# GIVEN ENTRIES:
####
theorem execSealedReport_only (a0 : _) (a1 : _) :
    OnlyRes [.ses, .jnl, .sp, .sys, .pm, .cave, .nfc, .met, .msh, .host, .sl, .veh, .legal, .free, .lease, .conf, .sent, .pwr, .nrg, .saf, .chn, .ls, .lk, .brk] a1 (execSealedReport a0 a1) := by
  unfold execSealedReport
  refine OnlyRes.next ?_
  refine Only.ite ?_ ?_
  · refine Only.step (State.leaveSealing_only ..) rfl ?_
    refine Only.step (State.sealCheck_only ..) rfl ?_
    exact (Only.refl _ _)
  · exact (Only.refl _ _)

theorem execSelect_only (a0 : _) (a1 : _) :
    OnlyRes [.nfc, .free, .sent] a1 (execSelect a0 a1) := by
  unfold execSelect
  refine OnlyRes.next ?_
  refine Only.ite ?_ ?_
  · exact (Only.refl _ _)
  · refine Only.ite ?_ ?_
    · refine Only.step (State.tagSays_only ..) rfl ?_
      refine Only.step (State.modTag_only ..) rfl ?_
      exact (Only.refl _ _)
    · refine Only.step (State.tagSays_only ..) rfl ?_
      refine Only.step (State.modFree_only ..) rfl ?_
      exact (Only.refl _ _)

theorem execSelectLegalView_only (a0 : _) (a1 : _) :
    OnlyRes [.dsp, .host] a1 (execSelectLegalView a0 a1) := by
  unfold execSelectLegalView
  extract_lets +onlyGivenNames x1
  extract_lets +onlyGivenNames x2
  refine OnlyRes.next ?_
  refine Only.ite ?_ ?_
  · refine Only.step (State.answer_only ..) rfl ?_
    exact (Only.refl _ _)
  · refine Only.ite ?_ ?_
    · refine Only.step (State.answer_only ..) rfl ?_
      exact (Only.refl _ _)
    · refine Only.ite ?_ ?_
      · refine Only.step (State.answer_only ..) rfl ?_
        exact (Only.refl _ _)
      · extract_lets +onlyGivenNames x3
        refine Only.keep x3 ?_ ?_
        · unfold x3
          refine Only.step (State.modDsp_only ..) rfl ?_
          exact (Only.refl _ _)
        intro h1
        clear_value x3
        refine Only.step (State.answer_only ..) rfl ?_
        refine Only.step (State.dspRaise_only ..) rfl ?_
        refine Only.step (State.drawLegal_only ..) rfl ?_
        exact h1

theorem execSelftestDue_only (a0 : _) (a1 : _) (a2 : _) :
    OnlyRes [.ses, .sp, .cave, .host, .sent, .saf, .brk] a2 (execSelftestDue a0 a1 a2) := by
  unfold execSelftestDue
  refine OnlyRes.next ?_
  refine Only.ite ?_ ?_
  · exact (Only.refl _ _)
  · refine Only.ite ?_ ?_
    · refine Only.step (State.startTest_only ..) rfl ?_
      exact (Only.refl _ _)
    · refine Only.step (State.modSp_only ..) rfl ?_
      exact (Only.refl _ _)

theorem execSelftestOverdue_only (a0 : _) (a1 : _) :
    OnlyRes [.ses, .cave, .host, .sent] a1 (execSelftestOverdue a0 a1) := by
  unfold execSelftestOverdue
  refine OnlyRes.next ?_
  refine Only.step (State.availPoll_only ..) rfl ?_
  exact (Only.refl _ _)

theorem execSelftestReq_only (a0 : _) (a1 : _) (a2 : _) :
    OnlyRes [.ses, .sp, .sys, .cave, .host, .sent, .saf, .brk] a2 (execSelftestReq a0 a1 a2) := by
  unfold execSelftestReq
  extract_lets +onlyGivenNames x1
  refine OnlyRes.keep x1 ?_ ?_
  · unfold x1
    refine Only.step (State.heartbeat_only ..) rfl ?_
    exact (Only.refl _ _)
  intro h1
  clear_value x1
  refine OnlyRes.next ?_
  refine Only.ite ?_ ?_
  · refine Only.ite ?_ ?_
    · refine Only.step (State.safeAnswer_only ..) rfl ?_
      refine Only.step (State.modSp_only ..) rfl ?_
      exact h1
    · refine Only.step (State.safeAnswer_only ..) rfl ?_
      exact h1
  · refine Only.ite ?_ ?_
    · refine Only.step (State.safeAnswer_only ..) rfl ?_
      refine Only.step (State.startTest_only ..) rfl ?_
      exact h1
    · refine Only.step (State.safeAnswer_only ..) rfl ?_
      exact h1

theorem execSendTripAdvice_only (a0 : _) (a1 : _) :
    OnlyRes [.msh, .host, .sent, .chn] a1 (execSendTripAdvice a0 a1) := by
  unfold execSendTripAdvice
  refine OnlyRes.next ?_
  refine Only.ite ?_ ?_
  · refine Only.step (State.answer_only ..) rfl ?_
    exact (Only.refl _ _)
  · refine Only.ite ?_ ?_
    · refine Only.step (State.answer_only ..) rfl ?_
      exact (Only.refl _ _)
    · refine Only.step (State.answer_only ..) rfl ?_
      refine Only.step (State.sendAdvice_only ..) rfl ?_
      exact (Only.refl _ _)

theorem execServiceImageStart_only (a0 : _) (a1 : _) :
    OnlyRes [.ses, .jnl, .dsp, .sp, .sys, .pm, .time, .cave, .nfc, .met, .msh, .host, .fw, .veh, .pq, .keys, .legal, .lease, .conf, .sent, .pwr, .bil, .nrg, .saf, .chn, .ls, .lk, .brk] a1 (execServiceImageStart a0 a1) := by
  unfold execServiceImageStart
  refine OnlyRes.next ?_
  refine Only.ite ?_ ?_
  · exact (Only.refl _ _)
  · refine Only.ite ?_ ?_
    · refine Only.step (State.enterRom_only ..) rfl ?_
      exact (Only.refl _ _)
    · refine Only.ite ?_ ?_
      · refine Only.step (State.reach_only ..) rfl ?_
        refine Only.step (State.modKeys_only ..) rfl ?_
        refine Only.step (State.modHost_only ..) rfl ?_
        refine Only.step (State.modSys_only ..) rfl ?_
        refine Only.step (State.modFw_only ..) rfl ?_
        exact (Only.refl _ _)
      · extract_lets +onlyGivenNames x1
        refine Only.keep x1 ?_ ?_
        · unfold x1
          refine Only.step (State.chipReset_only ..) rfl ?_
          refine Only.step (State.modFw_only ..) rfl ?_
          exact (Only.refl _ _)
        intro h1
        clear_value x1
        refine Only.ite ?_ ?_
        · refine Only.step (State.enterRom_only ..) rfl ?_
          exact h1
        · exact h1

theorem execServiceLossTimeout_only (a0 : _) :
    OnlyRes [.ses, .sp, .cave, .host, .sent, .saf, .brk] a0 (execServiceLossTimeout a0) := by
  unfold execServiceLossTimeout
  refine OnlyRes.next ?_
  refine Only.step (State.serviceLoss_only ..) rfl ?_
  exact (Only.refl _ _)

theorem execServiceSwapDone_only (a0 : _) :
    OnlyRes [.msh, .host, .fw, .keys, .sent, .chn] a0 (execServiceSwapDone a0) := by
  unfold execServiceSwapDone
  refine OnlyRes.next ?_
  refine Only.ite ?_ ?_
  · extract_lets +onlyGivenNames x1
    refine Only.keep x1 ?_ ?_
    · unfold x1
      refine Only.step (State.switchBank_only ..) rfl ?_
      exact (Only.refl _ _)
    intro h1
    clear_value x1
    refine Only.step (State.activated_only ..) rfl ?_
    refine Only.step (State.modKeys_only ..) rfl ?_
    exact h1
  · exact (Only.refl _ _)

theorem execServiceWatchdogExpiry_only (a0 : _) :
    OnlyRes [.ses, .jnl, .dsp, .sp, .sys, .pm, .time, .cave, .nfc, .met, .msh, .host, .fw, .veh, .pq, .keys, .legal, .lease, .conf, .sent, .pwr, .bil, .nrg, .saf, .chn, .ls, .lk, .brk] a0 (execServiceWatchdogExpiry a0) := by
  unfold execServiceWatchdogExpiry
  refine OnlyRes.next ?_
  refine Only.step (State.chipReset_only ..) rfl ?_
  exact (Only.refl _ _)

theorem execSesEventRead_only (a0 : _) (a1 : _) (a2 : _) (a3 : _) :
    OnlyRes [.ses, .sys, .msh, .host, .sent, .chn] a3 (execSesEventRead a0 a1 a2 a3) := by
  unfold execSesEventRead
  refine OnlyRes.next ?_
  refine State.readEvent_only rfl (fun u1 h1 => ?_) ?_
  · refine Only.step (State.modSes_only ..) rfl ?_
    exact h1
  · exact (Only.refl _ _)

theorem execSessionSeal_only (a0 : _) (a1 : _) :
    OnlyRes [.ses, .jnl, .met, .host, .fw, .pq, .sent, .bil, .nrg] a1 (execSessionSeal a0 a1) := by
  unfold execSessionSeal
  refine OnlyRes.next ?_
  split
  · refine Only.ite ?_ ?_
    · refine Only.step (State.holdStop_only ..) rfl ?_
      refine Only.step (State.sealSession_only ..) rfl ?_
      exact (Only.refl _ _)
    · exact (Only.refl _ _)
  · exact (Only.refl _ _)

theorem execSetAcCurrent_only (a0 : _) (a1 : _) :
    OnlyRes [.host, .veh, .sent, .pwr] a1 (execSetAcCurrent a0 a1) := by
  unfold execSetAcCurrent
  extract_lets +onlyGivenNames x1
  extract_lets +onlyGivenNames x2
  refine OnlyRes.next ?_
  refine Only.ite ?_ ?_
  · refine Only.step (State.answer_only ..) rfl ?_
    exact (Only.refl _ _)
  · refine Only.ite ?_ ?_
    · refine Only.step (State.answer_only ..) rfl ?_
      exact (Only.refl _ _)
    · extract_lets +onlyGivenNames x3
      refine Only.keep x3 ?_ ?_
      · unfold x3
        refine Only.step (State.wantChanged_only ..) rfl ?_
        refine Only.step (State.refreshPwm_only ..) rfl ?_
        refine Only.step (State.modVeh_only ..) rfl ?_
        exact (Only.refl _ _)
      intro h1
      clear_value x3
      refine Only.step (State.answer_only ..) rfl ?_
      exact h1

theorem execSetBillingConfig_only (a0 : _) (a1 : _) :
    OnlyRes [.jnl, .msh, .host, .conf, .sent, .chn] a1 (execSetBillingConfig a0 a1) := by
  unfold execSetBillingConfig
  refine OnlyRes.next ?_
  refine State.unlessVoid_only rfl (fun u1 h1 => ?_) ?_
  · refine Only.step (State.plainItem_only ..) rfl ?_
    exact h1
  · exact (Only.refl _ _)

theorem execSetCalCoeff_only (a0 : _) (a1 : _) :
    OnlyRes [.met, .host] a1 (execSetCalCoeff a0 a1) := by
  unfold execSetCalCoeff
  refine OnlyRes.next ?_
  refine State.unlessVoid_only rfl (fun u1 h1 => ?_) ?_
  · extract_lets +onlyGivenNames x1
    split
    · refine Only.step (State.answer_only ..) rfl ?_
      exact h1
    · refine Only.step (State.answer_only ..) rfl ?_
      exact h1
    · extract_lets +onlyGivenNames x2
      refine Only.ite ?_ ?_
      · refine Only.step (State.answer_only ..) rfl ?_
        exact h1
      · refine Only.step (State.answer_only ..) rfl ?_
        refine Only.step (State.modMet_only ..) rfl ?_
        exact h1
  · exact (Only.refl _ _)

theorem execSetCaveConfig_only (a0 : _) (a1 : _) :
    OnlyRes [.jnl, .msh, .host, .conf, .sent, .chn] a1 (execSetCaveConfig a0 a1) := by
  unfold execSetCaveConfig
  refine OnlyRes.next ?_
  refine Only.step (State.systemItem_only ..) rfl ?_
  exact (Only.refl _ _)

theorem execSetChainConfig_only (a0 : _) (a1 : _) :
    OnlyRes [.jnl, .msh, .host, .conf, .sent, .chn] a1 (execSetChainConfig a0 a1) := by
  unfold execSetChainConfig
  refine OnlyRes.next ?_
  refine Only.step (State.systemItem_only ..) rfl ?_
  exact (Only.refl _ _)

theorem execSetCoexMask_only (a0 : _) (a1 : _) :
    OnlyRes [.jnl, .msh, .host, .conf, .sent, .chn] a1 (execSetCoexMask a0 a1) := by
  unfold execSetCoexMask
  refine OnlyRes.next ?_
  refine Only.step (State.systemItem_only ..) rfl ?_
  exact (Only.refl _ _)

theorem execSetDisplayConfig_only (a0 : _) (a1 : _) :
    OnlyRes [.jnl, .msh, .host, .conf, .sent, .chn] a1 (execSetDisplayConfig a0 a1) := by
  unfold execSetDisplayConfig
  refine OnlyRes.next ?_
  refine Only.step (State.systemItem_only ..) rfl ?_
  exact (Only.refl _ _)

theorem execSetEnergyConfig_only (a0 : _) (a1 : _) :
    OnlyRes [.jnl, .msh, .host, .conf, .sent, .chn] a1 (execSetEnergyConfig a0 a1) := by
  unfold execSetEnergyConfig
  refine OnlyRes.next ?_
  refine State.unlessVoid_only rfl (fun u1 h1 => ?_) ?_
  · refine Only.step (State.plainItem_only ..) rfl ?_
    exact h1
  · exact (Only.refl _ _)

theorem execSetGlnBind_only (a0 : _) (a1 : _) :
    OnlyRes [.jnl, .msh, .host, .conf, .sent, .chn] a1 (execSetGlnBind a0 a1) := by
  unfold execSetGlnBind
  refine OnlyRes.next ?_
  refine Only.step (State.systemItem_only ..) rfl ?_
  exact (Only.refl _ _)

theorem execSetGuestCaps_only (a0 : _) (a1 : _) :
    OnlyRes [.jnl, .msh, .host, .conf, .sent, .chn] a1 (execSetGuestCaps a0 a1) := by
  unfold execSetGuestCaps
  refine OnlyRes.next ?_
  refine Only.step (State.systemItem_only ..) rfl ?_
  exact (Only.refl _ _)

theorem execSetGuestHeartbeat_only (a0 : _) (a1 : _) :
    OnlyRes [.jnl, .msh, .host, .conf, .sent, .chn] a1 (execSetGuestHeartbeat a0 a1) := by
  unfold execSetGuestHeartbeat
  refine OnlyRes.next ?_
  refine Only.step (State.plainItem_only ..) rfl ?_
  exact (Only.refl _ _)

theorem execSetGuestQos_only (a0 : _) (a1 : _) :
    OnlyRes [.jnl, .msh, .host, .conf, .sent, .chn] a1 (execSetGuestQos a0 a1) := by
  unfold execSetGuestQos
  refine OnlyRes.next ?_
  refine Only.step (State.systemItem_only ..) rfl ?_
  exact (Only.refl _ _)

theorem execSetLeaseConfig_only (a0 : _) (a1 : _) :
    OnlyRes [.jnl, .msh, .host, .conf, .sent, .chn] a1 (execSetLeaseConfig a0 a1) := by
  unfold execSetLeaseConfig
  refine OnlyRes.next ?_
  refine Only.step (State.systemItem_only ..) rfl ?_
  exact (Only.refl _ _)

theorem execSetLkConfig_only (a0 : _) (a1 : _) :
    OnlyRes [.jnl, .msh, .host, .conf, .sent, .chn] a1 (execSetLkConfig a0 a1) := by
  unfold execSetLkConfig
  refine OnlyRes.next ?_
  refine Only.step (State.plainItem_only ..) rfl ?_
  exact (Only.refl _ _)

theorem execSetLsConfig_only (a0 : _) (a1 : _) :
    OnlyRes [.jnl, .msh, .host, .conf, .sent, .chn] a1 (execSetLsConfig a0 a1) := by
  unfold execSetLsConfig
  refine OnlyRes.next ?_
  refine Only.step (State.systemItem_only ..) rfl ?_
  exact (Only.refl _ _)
####
# TASK INSTRUCTIONS:
Output only a verbatim copy of the lines spanning from the line that contains "unfold execSetGuestHeartbeat" to the end of the records above.

# RESULT OF THE EXERCISE:
  unfold execSetGuestHeartbeat
  refine OnlyRes.next ?_
  refine Only.step (State.plainItem_only ..) rfl ?_
  exact (Only.refl _ _)

theorem execSetGuestQos_only (a0 : _) (a1 : _) :
    OnlyRes [.jnl, .msh, .host, .conf, .sent, .chn] a1 (execSetGuestQos a0 a1) := by
  unfold execSetGuestQos
  refine OnlyRes.next ?_
  refine Only.step (State.systemItem_only ..) rfl ?_
  exact (Only.refl _ _)

theorem execSetLeaseConfig_only (a0 : _) (a1 : _) :
    OnlyRes [.jnl, .msh, .host, .conf, .sent, .chn] a1 (execSetLeaseConfig a0 a1) := by
  unfold execSetLeaseConfig
  refine OnlyRes.next ?_
  refine Only.step (State.systemItem_only ..) rfl ?_
  exact (Only.refl _ _)

theorem execSetLkConfig_only (a0 : _) (a1 : _) :
    OnlyRes [.jnl, .msh, .host, .conf, .sent, .chn] a1 (execSetLkConfig a0 a1) := by
  unfold execSetLkConfig
  refine OnlyRes.next ?_
  refine Only.step (State.plainItem_only ..) rfl ?_
  exact (Only.refl _ _)

theorem execSetLsConfig_only (a0 : _) (a1 : _) :
    OnlyRes [.jnl, .msh, .host, .conf, .sent, .chn] a1 (execSetLsConfig a0 a1) := by
  unfold execSetLsConfig
  refine OnlyRes.next ?_
  refine Only.step (State.systemItem_only ..) rfl ?_
  exact (Only.refl _ _)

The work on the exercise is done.